-- ==== Sys2Proof/Machine/System.lean ====
section
/-! DEFINITION. The system instructions (R336 to R339, R321, R328, R428) and what happens to a whole context: trap entry and the
context-error stop (R315 to R322), completion interrupts (R282, R283), the end (R166), pre-emption and resume (R324 to R326). -/

namespace Sys2Proof.Machine

/-! ### TRAP, DBRK, ERET, UIRET -/

/-- The code of TRAP and DBRK (R336). -/
def State.trapCode (s : State) (f : RI) : BitVec 16 :=
  match f with
  | .r f => (s.rs f.a.toNat).setWidth 16
  | .i f => f.imm.setWidth 16

/-- TRAP (R336): the software trap; the operation counts as completed (R315). -/
def execTrap (f : RI) (s : State) : Out := .next (s.unblock.raiseDone 0x0B 0 (s.trapCode f) [])

/-- DBRK (R336, R318): a freeze with the code for the debugger, the break trap, or nothing when that would be unhandled. -/
def execDbrk (f : RI) (s : State) : Out :=
  let code := s.trapCode f
  let s := s.unblock
  .next (if s.ctx.dbg then s.mapCtx fun c => { c with dbgCode := some code }.beginFreeze
    else if s.ctx.unhandled then s
    else s.raiseDone 0x0C 0 code [])

/-- S has consumed the issue of a return: its time goes on by one, and the cycle consumes nothing more of it (R317, R321). -/
def State.leaving (s : State) : State :=
  s.mapCtx fun c => { c.mapSlot 0 fun x => { x with time := x.time + 1 } with now := { c.now with moved := true } }

/-- Levels are open that the handler opened (R321, R337). -/
def Ctx.levelsLeft (c : Ctx) : Bool := c.pipe.base < c.pipe.levels.length

/-- The checks of ERET, an illegal encoding first (R142), then its return (R321); `bad`: the target is misaligned. (DEDUCED, log 122) -/
def State.eret (s : State) (bad : Bool) (go : State → State) : State :=
  if s.ctx.tact && s.ctx.levelsLeft then s.raiseIllegal 0x0B
  else if bad then s.raiseIllegal 0x0C
  else if !s.ctx.priv then s.raise 0x02 1
  else if !s.ctx.tact then s.raise 0x02 4
  else go s.leaving

/-- The bundle of a trap is fetched again at the return from its handler (R321): a fetch that fails stops the context (R117, R206).
(DEDUCED, log 29) -/
def State.fetchTrapped (s : State) (r : Raised) : State :=
  match s.fetchBundle r.site.addr with
  | .miss => s.lateError r.idx (Fin.ofNat 7 r.slot) r.site 0x21 0 r.site.addr
  | .faulted => s.lateError r.idx (Fin.ofNat 7 r.slot) r.site 0x24 1 r.site.addr
  | .ok _ | .parked => s

/-- The return to the code that a trap interrupted: ERET modes 0 and 1 (R321). (DEDUCED, log 29) -/
def State.eretBack (s : State) (skip : Bool) : State :=
  match s.ctx.trapped with
  | some (_, r) => (s.returnTrap skip).when (r.cls != 0x01) fun s => s.fetchTrapped r
  | none => s

/-- ERET mode 0 (R321). -/
def execEretResume (_f : RI) (s : State) : Out := .next (s.eret false fun s => s.eretBack false)

/-- ERET mode 1 (R321): after an illegal encoding the whole issue is skipped. (DEDUCED, log 28) -/
def execEretSkip (_f : RI) (s : State) : Out :=
  .next (s.eret false fun s =>
    match s.ctx.trapped with
    | some (_, r) =>
      let s := s.eretBack true
      if r.cls == 0x01 then s.mapCtx fun c => { c with pipe := { c.pipe with skipNext := true } } else s
    | none => s)

/-- ERET mode 2 (R321, R144). -/
def execEretRedirect (f : RForm) (s : State) : Out :=
  let t := s.ra f.a.toNat
  .next (s.eret (misaligned t) fun s => s.redirectTrap t)

/-- The status part of UIRET (R337, R284): the shadow copies are swapped back, ACT is clear, and so is EN where a write asked
for it. -/
def Ctx.leaveInterrupt (c : Ctx) : Ctx :=
  let (c, bank) := c.swapBank c.uiShadow
  let st := Bits.setFld c.uistat 31 1 0
  { c with uiShadow := bank, uistat := c.deviceSets 0x012 (1 <<< 30) c.uistat (if c.uiclear then Bits.setFld st 30 1 0 else st)
           uiclear := false, uiSaved := none }

/-- The sticky state of a saved sequencer in one that begins elsewhere (R337). -/
def Pipe.withSticky (p saved : Pipe) : Pipe :=
  { p with
    sticky := saved.sticky, levels := saved.levels, marks := saved.marks, base := saved.base
    slots := (List.range 7).map fun i =>
      let a := saved.slots.getD i SlotState.start
      { p.slots.getD i SlotState.start with ea := a.ea, os := a.os, od := a.od, pview := a.pview } }

/-- UIRET (R337, R283): the interrupted code goes on where it stood, or at UIPC when that has been written. (DEDUCED, log 30)
(DEDUCED, log 127) -/
def execUiret (_f : RI) (s : State) : Out :=
  .next (if s.ctx.uiAct && s.ctx.levelsLeft then s.raiseIllegal 0x0B
    else if !s.ctx.uiAct then s.raise 0x02 4
    else
      match s.ctx.uiSaved with
      | none => s.unblock
      | some (saved, ret) =>
        let s := s.leaving.mapCtx Ctx.leaveInterrupt
        if s.ctx.uipc = ret then s.rejoin saved false
        else s.mapCtx fun c => { c with pipe := (c.pipe.aligned c.uipc c.pipe.mpc true).withSticky saved })

/-! ### YIELD, WFE, PRMT -/

/-- YIELD (R338). -/
def execYield (_f : RI) (s : State) : Out :=
  let s := s.unblock
  .next (match s.teamOf s.ctx with
    | none => s
    | some t =>
      if s.rivalWaits t.die t.eff then s.swapOut t.grid t.num else s.mapTeam t.grid t.num fun t => { t with since := s.clock })

/-- The events of WFE that are set (R339): the latched ones, and PREQ.REQ. -/
def Ctx.wfeEvents (c : Ctx) : Word :=
  BitVec.ofNat 64 ((c.wfeLatch &&& 5).toNat + 2 * Bits.fld c.preq 0 1)

/-- The latched events of WFE cleared (R339). -/
def Ctx.clearWfe (c : Ctx) : Ctx := { c with wfeLatch := c.wfeLatch &&& ~~~(c.wfeEvents.setWidth 3) }

/-- One cycle of WFE (R339): done when an event is set, else the timeout runs. -/
def State.pollWfe (s : State) (d : Nat) (left : Option Nat) : State :=
  let ev := s.ctx.wfeEvents
  if ev != 0 then (s.mapCtx Ctx.clearWfe).endWait [.reg ⟨.s, d⟩ ev]
  else
    match left with
    | some (n + 1) => s.waitIn (.wfe d (some n))
    | _ => s

/-- WFE (R339). -/
def execWfe (f : RI) (s : State) : Out :=
  let (pred, pneg, d, n) := match f with
    | .r f => (f.pred, f.pneg, f.d.toNat, (s.rs f.b.toNat).toNat)
    | .i f => (f.pred, f.pneg, f.d.toNat, f.imm.toNat)
  .next (s.guarded pred pneg fun s =>
    let left := if n = 0 then none else some n
    (s.waitIn (.wfe d left)).pollWfe d left)

/-- WFE_TIMEOUT (R339): the timeout of the focused context's WFE has passed. -/
def execWfeTimeout (s : State) : Out :=
  match (s.ctx.slot 0).wait with
  | some (.wfe d (some 0)) =>
    .next ((s.finishWait 0 [.reg ⟨.s, d⟩ (s.ctx.wfeEvents ||| 8)]).mapCtx Ctx.clearWfe)
  | _ => .next s

/-- The held class changed, and what it counts against the budget (R428). (DEDUCED, log 109) -/
def State.setHeld (s : State) (c : Nat) : State :=
  { s with budget := s.budget - s.ctx.heldClass + c, ctx := { s.ctx with prmst := Bits.setFld s.ctx.prmst 0 2 c } }

/-- The operations of the M slot that use the array (R77, R300, R364). -/
def arrayForm (i : Instr) : Bool :=
  match i with
  | .mma _ | .mmas _ | .mzro _ | .macc _ | .mtrn _ | .tcon _ | .tchn _ | .catt _ | .capp _ | .cstb _ => true
  | _ => false

/-- PRMT to a class not above the held one takes effect once the array operations before it have finished (R428); a higher one waits for the
governor. (DEDUCED, log 49) -/
def State.pollPrmt (s : State) (d cls : Nat) : State :=
  if s.ctx.heldClass < cls || s.ctx.arrayBusy || s.ctx.lags s.ctx.now.issue.idx 0 (fun _ _ i => arrayForm i) then s
  else ((s.setHeld cls).endWait []).postReg 1 ⟨.s, d⟩ (BitVec.ofNat 64 cls)

/-- PRMT begins: its request arrives at the governor in its turn (R428). -/
def State.askPrmt (s : State) (d cls : Nat) : State :=
  let s := { s with fresh := s.fresh + 1 }
  (s.waitIn (.prmt d cls s.fresh)).pollPrmt d cls

/-- PRMT (R428). -/
def execPrmt (f : RI) (s : State) : Out :=
  .next (match f with
    | .r f => s.guarded f.pred f.pneg fun s =>
      let v := s.rs f.a.toNat
      if Bits.fld v 2 62 != 0 then s.postReg 1 ⟨.s, f.d.toNat⟩ (BitVec.allOnes 64)
      else s.askPrmt f.d.toNat (Bits.fld v 0 2)
    | .i f => s.guarded f.pred f.pneg fun s => s.askPrmt f.d.toNat (Bits.fld f.imm 0 2))

/-- The place of a context's request at the governor, when it asks for a higher class (R428). -/
def Ctx.asks (c : Ctx) : Option Nat :=
  match (c.slot 0).wait with
  | some (.prmt _ cls n) => if c.heldClass < cls then some n else none
  | _ => none

/-- GOVERNOR_ANSWER (R428): the governor grants (`input.flag`) or refuses, with the estimate `input.n` in µs, the request of context
`input.uid`, once no request of its die has arrived before it. (DEDUCED, log 49) (DEDUCED, log 109) -/
def execGovernorAnswer (s : State) : Out :=
  let i := s.input
  .next (s.onCtx i.uid fun s =>
    match (s.ctx.slot 0).wait with
    | some (.prmt d cls n) =>
      if cls ≤ s.ctx.heldClass || s.others.any (fun c => c.die = s.ctx.die && c.run.alive && c.asks.any fun m => m < n) then s
      else if i.flag then (s.setHeld cls).finishWait 0 [.reg ⟨.s, d⟩ (BitVec.ofNat 64 cls)]
      else s.finishWait 0 [.reg ⟨.s, d⟩ (BitVec.ofNat 64 (2 ^ 63 + min i.n (2 ^ 24 - 1) * 2 ^ 16 + s.ctx.heldClass))]
    | _ => s)

/-! ### SAVE (R327, R328) -/

/-- Words in order, as bytes. -/
def wordsLe (ws : List Word) : List Byte := ws.flatMap Bits.wordLe

/-- lc of level `n`, 0 for a closed one (R170). -/
def Ctx.lcVal (c : Ctx) (n : Nat) : Word := ((c.pipe.levels.reverse[n]?).map Level.lc).getD 0

/-- The sections from 0x00_0100 to 0x00_FFFF of the image as the context stands; the private one holds free bytes, the first
numbered `n` (DESIGN CHOICE, log 13). -/
def State.imageRegs (s : State) (n : Nat) : List Byte :=
  let c := s.ctx
  wordsLe ((List.range 64).map c.sval) ++ wordsLe ((List.range 32).map c.aval) ++ wordsLe ((List.range 32).map (c.pval 0)) ++
    wordsLe ((List.range 6).map c.lcVal) ++ wordsLe ((List.range 16).map c.tsval) ++
    wordsLe ((List.range 16).map fun i => BitVec.ofNat 64 (c.bdval i)) ++ wordsLe ((List.range 16).map c.kval) ++
    List.replicate (0x1000 - 0x6B0) 0 ++ wordsLe ((List.range 1024).map s.crValue) ++
    ((List.range 64).flatMap fun i => Bits.natLe 256 (c.vval i).toNat) ++
    (List.range 36864).map fun i => Config.freeByte (n + i)

/-- The z tiles, row-major binary32. -/
def Ctx.imageTiles (c : Ctx) : List Byte :=
  (List.range 8).flatMap fun z => (c.zval z).toList.flatMap fun r => Bits.natLe 256 r.toNat

/-- The header of the image. -/
def State.imageHead (s : State) (mask : Nat) (pc mpc : Word) : List Byte :=
  Bits.natLe 8 1 ++ Bits.natLe 8 mask ++ Bits.wordLe s.ctx.ctxid ++ Bits.wordLe pc ++ Bits.wordLe mpc ++ List.replicate 216 0

/-- Offsets of the poisoned bytes of a run, in steps of 8 (R447). -/
def State.poisonOffs (s : State) (key len : Nat) : List Nat :=
  if s.poison = [] then [] else ((List.range (len / 8)).map fun i => 8 * i).filter fun o => s.poisoned (key + o) 8

/-- The sections that a mask selects: offset, bytes and poison, the header first (R327, R328). (DESIGN CHOICE, log 13) -/
def State.imageSections (s : State) (mask n : Nat) (pc mpc : Word) : List (Nat × List Byte × List Nat) :=
  let tray := trayKey s.ctx.core 0 0
  let pocket := pocketKey s.ctx.core 0
  [(0, s.imageHead mask pc mpc, [])] ++
    (if mask.testBit 0 then [(0x100, s.imageRegs n, [])] else []) ++
    (if mask.testBit 1 then [(0x10000, s.ctx.imageTiles, [])] else []) ++
    (if mask.testBit 2 then [(0x30000, Mem.read s.mem tray traySize, s.poisonOffs tray traySize)] else []) ++
    (if mask.testBit 3 then [(0x70000, Mem.read s.mem pocket pocketSize, s.poisonOffs pocket pocketSize)] else [])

WHAT THIS TASK INVOLVES =
A single number is expected: how many lines of the data hold the string "fetchTrapped".

ANSWER =
2